══ Given data

/-! ## Queues and routers (08 R265-R299) -/

theorem Keeps.modRt (f : Router → Router) : Keeps (modRt f) := .modMe fun _ h => h

theorem Keeps.sendRelease (x : FormQ) : Keeps (sendRelease x) := .ite (fun _ => .releaseAt _) fun _ => .pure _

theorem Keeps.writeEntry {s : State} (h : s.MemOk) (t : Nat) (e : Word) : Keeps (writeEntry s t e) := by
  have := keeps_rules
  unfold Machine.writeEntry
  simp only [throw_bind, trapWith_bind]
  grind [Keeps.modRt]

theorem State.MemOk.reportPassage {s : State} (h : s.MemOk) (c : Nat) : (reportPassage c s).MemOk := by
  unfold Machine.reportPassage
  split
  · next r e =>
    have hr : r.SavedOk := h.regionOf_savedOk e
    dsimp only
    split
    · exact h
    · exact h.setRegion (by exact hr)
  · exact h

section

variable {s : State} (h : s.MemOk) (x : FormQ)

include h

theorem nextOk_execSendw2 : NextOk (execSendw2 x s) :=
  ((Keeps.readS _).bind fun _ => (Keeps.readS _).bind fun _ => (Keeps.readS _).bind fun _ => (Keeps.checkTag _).bind fun _ =>
    (Keeps.sendRelease _).bind fun _ => (Keeps.waitRoom _).bind fun _ => .getMe fun _ _ => .pushFlits _).issueSeq _ h

theorem nextOk_execSendm : NextOk (execSendm x s) :=
  ((Keeps.readS _).bind fun _ => (Keeps.readS _).bind fun _ => Keeps.bind
    (.mapM (fun _ => (Keeps.ldlAt _ _).bind fun _ => .pure _) _) fun _ => (Keeps.checkTag _).bind fun _ =>
    (Keeps.sendRelease _).bind fun _ => (Keeps.waitRoom _).bind fun _ => .getMe fun _ _ => .pushFlits _).issueSeq _ h

theorem nextOk_execQflush : NextOk (execQflush x s) :=
  ((Keeps.destReady _ _).bind fun _ => .getMe fun _ _ => Keeps.bind (.modMe fun _ h => by simpa using h) fun _ =>
    .writeS _ _).issueSeq _ h

theorem nextOk_execQpeek : NextOk (execQpeek x s) := (Keeps.getMe fun _ _ => .writeS _ _).issueSeq _ h

theorem nextOk_execQstat : NextOk (execQstat x s) := (Keeps.getMe fun _ _ => .writeS _ _).issueSeq _ h

theorem nextOk_execQdrop : NextOk (execQdrop x s) := by
  refine Keeps.issueSeq ((Keeps.headOf _).bind fun f => (Keeps.destReady _ _).bind fun _ => .getMe fun _ _ =>
    (Keeps.popHead _ _).bind fun _ => ?_) _ h
  exact .ite (fun _ => Keeps.bind (.modMe fun _ h => h) fun _ => .writeS _ _) fun _ => .writeS _ _

theorem nextOk_execRtget : NextOk (execRtget x s) := (Keeps.getMe fun _ _ => .writeS _ _).issueSeq _ h

theorem nextOk_execRtset : NextOk (execRtset x s) :=
  (Keeps.get fun _ h => (Keeps.readS _).bind fun _ => .writeEntry h _ _).issueSeq _ h

theorem nextOk_execDmqset : NextOk (execDmqset x s) :=
  (Keeps.get fun _ h => .getMe fun _ _ => .writeEntry h _ _).issueSeq _ h

theorem nextOk_execTagset : NextOk (execTagset x s) := (Keeps.modRt _).issueSeq _ h

theorem nextOk_execExcq : NextOk (execExcq x s) := (Keeps.getMe fun _ _ => .writeS _ _).issueSeq _ h

theorem nextOk_execExcqClr : NextOk (execExcqClr x s) :=
  ((Keeps.destReady _ _).bind fun _ => .getMe fun _ _ => (Keeps.modRt _).bind fun _ => .writeS _ _).issueSeq _ h
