-- ==== Sys2Proof/Machine/Aes.lean ====
section
/-! DEFINITION. AES-256 (FIPS 197), XTS for a unit of 32 bytes (R442) and AES-CMAC of whole blocks (R445). Bytes are natural numbers
below 256, a block or key is a bit vector whose byte 0 is bits 7:0. -/

namespace Sys2Proof.Machine

/-! ## Bytes -/

/-- The S-box: entry `k` is byte `k`. -/
def aesBox : Nat :=
    0xc072a49cafa2d4adf04759fa7dc982ca76abd7fe2b670130c56f6bf27b777c63 +
    0x75b227ebe28012079a059618c323c7041531d871f1e5a534ccf73f362693fdb7 * 2 ^ 256 +
    0xcf584c4a39becb6a5bb1fc20ed00d153842fe329b3d63b52a05a6e1b1a2c8309 * 2 ^ 512 +
    0xd2f3ff1021dab6bcf5389d928f40a351a89f3c507f02f94585334d43fbaaefd0 * 2 ^ 768 +
    0xdb0b5ede14b8ee4688902a22dc4f816073195d643d7ea7c41744975fec130ccd * 2 ^ 1024 +
    0x08ae7a65eaf4566ca94ed58d6d37c8e779e4959162acd3c25c2406490a3a32e0 * 2 ^ 1280 +
    0x9e1dc186b95735610ef6034866b53e708a8bbd4b1f74dde8c6b4a61c2e2578ba * 2 ^ 1536 +
    0x16bb54b00f2d99416842e6bf0d89a18cdf2855cee9871e9b948ed9691198f8e1 * 2 ^ 1792

/-- The inverse S-box. -/
def aesBoxInv : Nat :=
    0xcbe9dec444438e3487ff2f9b8239e37cfbd7f3819ea340bf38a53630d56a0952 +
    0x25d18b6d49a25b76b224d92866a12e084ec3fa420b954cee3d23c2a632947b54 * 2 ^ 256 +
    0x849d8da75746155edab9edfd5048706c92b6655dcc5ca4d41698688664f6f872 * 2 ^ 512 +
    0x6b8a130103bdafc1020f3fca8f1e2cd00645b3b80558e4f70ad3bc8c00abd890 * 2 ^ 768 +
    0x6edf751ce837f9e28535ade72274ac9673e6b4f0cecff297eadc674f4111913a * 2 ^ 1024 +
    0xf45acd78fec0db9a2079d2c64b3e56fc1bbe18aa0e62b76f89c5291d711af147 * 2 ^ 1280 +
    0xef9cc9939f7ae52d0d4ab519a97f51605fec8027591012b131c7078833a8dd1f * 2 ^ 1536 +
    0x7d0c2155631469e126d677ba7e042b17619953833cbbebc8b0f52aae4d3be0a0 * 2 ^ 1792

/-- An entry of a table of bytes. -/
def boxAt (box b : Nat) : Nat := box / 2 ^ (8 * b) % 256

/-- Times x in GF(2^8). -/
def gfTwice (b : Nat) : Nat := if b < 128 then 2 * b else (2 * b) ^^^ 0x11B

/-- Times a constant below 16 in GF(2^8). -/
def gfTimes (c b : Nat) : Nat :=
  let b2 := gfTwice b
  let b4 := gfTwice b2
  let b8 := gfTwice b4
  (if c % 2 == 1 then b else 0) ^^^ (if c / 2 % 2 == 1 then b2 else 0) ^^^ (if c / 4 % 2 == 1 then b4 else 0) ^^^
    (if c / 8 % 2 == 1 then b8 else 0)

/-- The bytes of a number, lowest first. -/
def octets (n v : Nat) : List Nat := (List.range n).map fun k => v / 2 ^ (8 * k) % 256

/-- A number from its bytes, lowest first. -/
def ofOctets (bs : List Nat) : Nat := bs.foldr (fun b v => b + 256 * v) 0

/-! ## The cipher -/

/-- The next word of the key schedule: number `i`, from the word before and the word eight before. -/
def nextKeyWord (i : Nat) (w1 w8 : List Nat) : List Nat :=
  let t :=
    if i % 8 == 0 then
      match (w1.drop 1 ++ w1.take 1).map (boxAt aesBox) with
      | x :: xs => (x ^^^ 2 ^ (i / 8 - 1)) :: xs
      | [] => []
    else if i % 8 == 4 then w1.map (boxAt aesBox)
    else w1
  List.zipWith (· ^^^ ·) t w8

/-- Words of the key schedule, latest first, `fuel` words more. -/
def extendKey : Nat → Nat → List (List Nat) → List (List Nat)
  | 0, _, ws => ws
  | fuel + 1, i, ws => extendKey fuel (i + 1) (nextKeyWord i (ws.getD 0 []) (ws.getD 7 []) :: ws)

/-- The fifteen round keys, of 16 bytes. -/
def roundKeys (key : BitVec 256) : List (List Nat) :=
  let k := octets 32 key.toNat
  let ws := (extendKey 52 8 ((List.range 8).map fun i => (k.drop (4 * i)).take 4).reverse).reverse
  (List.range 15).map fun r => ((ws.drop (4 * r)).take 4).flatten

/-- ShiftRows by `d` places to the left (3: its inverse). -/
def shiftRows (d : Nat) (s : List Nat) : List Nat :=
  (List.range 16).map fun i => s.getD (i % 4 + 4 * ((i / 4 + d * (i % 4)) % 4)) 0

/-- MixColumns with the coefficients of a row. -/
def mixColumns (cs s : List Nat) : List Nat :=
  (List.range 16).map fun i =>
    (List.range 4).foldl (fun a j => a ^^^ gfTimes (cs.getD ((j + 4 - i % 4) % 4) 0) (s.getD (4 * (i / 4) + j) 0)) 0

/-- AddRoundKey. -/
def addKey (k s : List Nat) : List Nat := List.zipWith (· ^^^ ·) s k

/-- AES-256 of a block. -/
def aesEncrypt (key : BitVec 256) (b : BitVec 128) : BitVec 128 :=
  let ks := roundKeys key
  let s := addKey (ks.headD []) (octets 16 b.toNat)
  let s1 := ((ks.drop 1).take 13).foldl (fun s k => addKey k (mixColumns [2, 3, 1, 1] (shiftRows 1 (s.map (boxAt aesBox))))) s
  BitVec.ofNat 128 (ofOctets (addKey (ks.getD 14 []) (shiftRows 1 (s1.map (boxAt aesBox)))))

/-- Its inverse. -/
def aesDecrypt (key : BitVec 256) (b : BitVec 128) : BitVec 128 :=
  let ks := (roundKeys key).reverse
  let s := addKey (ks.headD []) (octets 16 b.toNat)
  let s1 := ((ks.drop 1).take 13).foldl (fun s k =>
    mixColumns [14, 11, 13, 9] (addKey k ((shiftRows 3 s).map (boxAt aesBoxInv)))) s
  BitVec.ofNat 128 (ofOctets (addKey (ks.getD 14 []) ((shiftRows 3 s1).map (boxAt aesBoxInv))))

/-! ## XTS (R442) -/

/-- Times α in GF(2^128), byte 0 lowest. -/
def xtsDouble (t : BitVec 128) : BitVec 128 := (t <<< 1) ^^^ (if t.getLsbD 127 then 0x87#128 else 0#128)

/-- A unit of two blocks under a pair of keys, data key below tweak key, with its tweak. -/
def xtsUnit (f : BitVec 256 → BitVec 128 → BitVec 128) (pair : BitVec 512) (tweak : Nat) (u : BitVec 256) : BitVec 256 :=
  let k := pair.extractLsb' 0 256
  let t0 := aesEncrypt (pair.extractLsb' 256 256) (BitVec.ofNat 128 tweak)
  let t1 := xtsDouble t0
  (f k (u.extractLsb' 128 128 ^^^ t1) ^^^ t1) ++ (f k (u.extractLsb' 0 128 ^^^ t0) ^^^ t0)

def xtsEncrypt (pair : BitVec 512) (tweak : Nat) (u : BitVec 256) : BitVec 256 := xtsUnit aesEncrypt pair tweak u

def xtsDecrypt (pair : BitVec 512) (tweak : Nat) (u : BitVec 256) : BitVec 256 := xtsUnit aesDecrypt pair tweak u

/-! ## CMAC (R445) -/

/-- A block read with its first byte as the most significant. -/
def bigEnd (b : BitVec 128) : Nat := ofOctets (octets 16 b.toNat).reverse

/-- The subkey K1 of SP 800-38B. -/
def cmacSubkey (key : BitVec 256) : BitVec 128 :=
  let l := bigEnd (aesEncrypt key 0)
  let d := (2 * l % 2 ^ 128) ^^^ (if l ≥ 2 ^ 127 then 0x87 else 0)
  BitVec.ofNat 128 (ofOctets (octets 16 d).reverse)

/-- The chain of blocks, K1 in the last. -/
def cmacChain (key : BitVec 256) (k1 : BitVec 128) : List (BitVec 128) → BitVec 128 → BitVec 128
  | [], x => x
  | [b], x => aesEncrypt key (x ^^^ b ^^^ k1)
  | b :: c :: bs, x => cmacChain key k1 (c :: bs) (aesEncrypt key (x ^^^ b))

/-- AES-CMAC of a message of whole blocks. -/
def aesCmac (key : BitVec 256) (blocks : List (BitVec 128)) : BitVec 128 :=
  cmacChain key (cmacSubkey key) blocks 0

end Sys2Proof.Machine
end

════

— What to produce —
Some lines in the data above hold the string "pure". Find and copy each of them.

— Response —
theorem Keeps.sendRelease (x : FormQ) : Keeps (sendRelease x) := .ite (fun _ => .releaseAt _) fun _ => .pure _
    (.mapM (fun _ => (Keeps.ldlAt _ _).bind fun _ => .pure _) _) fun _ => (Keeps.checkTag _).bind fun _ =>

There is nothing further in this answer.